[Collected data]
----------------

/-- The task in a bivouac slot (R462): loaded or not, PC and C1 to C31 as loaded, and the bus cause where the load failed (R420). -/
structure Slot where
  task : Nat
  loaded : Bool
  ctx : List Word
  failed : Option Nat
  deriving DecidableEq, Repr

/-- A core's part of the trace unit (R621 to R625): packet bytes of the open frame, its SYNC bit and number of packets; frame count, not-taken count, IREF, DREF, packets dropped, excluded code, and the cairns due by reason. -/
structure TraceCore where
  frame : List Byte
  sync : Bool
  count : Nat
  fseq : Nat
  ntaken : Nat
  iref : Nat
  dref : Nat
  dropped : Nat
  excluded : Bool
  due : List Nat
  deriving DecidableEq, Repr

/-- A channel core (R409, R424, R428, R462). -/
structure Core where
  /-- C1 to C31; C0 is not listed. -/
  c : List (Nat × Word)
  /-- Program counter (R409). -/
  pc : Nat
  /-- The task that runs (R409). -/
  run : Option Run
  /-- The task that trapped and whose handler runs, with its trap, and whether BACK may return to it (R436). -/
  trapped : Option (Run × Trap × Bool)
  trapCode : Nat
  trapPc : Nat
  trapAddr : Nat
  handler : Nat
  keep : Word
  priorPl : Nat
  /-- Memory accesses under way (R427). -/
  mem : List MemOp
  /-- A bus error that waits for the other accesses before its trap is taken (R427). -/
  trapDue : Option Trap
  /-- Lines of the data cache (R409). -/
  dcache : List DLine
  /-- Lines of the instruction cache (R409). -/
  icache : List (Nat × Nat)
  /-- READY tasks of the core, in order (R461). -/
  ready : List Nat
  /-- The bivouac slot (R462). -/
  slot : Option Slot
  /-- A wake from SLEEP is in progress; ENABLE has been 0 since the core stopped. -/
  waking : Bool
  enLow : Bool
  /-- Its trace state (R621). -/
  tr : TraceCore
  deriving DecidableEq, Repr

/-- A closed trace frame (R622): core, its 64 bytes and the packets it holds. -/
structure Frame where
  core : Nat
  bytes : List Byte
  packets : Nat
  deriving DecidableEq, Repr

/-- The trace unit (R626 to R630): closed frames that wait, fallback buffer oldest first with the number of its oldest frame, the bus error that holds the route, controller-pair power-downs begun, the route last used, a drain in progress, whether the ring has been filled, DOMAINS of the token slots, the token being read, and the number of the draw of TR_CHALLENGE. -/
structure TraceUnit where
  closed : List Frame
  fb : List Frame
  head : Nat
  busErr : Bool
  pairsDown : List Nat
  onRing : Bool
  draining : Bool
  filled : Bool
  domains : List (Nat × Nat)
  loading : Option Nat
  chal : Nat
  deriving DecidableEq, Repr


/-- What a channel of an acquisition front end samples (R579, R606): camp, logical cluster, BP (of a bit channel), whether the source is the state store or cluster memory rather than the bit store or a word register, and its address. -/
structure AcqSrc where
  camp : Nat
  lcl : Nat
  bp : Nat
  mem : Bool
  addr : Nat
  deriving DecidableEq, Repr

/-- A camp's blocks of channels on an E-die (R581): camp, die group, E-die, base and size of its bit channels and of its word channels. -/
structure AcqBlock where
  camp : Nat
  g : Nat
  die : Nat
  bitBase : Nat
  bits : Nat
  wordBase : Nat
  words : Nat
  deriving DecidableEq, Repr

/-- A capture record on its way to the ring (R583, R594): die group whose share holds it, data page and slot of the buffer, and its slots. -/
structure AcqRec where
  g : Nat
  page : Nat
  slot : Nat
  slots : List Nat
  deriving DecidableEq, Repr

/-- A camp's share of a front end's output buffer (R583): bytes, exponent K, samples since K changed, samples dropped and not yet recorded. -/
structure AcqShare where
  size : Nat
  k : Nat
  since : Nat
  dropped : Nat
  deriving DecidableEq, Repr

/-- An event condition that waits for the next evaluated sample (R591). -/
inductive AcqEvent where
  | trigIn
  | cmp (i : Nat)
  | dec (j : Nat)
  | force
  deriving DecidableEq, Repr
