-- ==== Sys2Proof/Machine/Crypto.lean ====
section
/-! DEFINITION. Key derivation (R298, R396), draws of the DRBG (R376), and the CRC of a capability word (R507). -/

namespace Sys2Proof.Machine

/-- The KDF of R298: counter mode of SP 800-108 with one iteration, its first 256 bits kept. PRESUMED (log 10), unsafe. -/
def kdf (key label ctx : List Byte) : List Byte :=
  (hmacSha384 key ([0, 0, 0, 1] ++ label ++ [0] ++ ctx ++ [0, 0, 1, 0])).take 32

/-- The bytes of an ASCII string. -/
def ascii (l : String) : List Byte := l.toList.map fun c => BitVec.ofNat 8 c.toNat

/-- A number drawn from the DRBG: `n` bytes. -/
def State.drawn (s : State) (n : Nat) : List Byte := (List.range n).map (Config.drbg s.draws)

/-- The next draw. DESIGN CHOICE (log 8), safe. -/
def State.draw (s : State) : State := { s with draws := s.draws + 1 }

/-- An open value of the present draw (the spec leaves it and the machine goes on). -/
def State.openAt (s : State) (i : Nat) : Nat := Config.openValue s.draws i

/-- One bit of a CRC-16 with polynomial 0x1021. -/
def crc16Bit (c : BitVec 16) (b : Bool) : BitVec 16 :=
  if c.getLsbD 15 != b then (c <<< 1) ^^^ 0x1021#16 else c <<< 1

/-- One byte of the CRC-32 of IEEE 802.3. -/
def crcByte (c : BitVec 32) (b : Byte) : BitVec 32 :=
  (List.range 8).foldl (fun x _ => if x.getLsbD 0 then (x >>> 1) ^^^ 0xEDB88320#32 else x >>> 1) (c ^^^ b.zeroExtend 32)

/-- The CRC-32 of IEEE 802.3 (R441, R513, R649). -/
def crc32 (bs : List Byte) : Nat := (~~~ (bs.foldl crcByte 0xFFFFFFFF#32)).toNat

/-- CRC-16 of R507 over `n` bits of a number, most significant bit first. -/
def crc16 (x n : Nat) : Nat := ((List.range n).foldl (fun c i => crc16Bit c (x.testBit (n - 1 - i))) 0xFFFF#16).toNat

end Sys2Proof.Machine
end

----------------

• **WHAT IS BEING ASKED**:
Word for word, restate the lines of the data above that fall between the line holding "it (R436). -/" and the line holding "data cache (R409). -/", inclusive, and no other lines.

• **RESPONSE TO THIS EXERCISE**:
  /-- The task that trapped and whose handler runs, with its trap, and whether BACK may return to it (R436). -/
  trapped : Option (Run × Trap × Bool)
  trapCode : Nat
  trapPc : Nat
  trapAddr : Nat
  handler : Nat
  keep : Word
  priorPl : Nat
  /-- Memory accesses under way (R427). -/
  mem : List MemOp
  /-- A bus error that waits for the other accesses before its trap is taken (R427). -/
  trapDue : Option Trap
  /-- Lines of the data cache (R409). -/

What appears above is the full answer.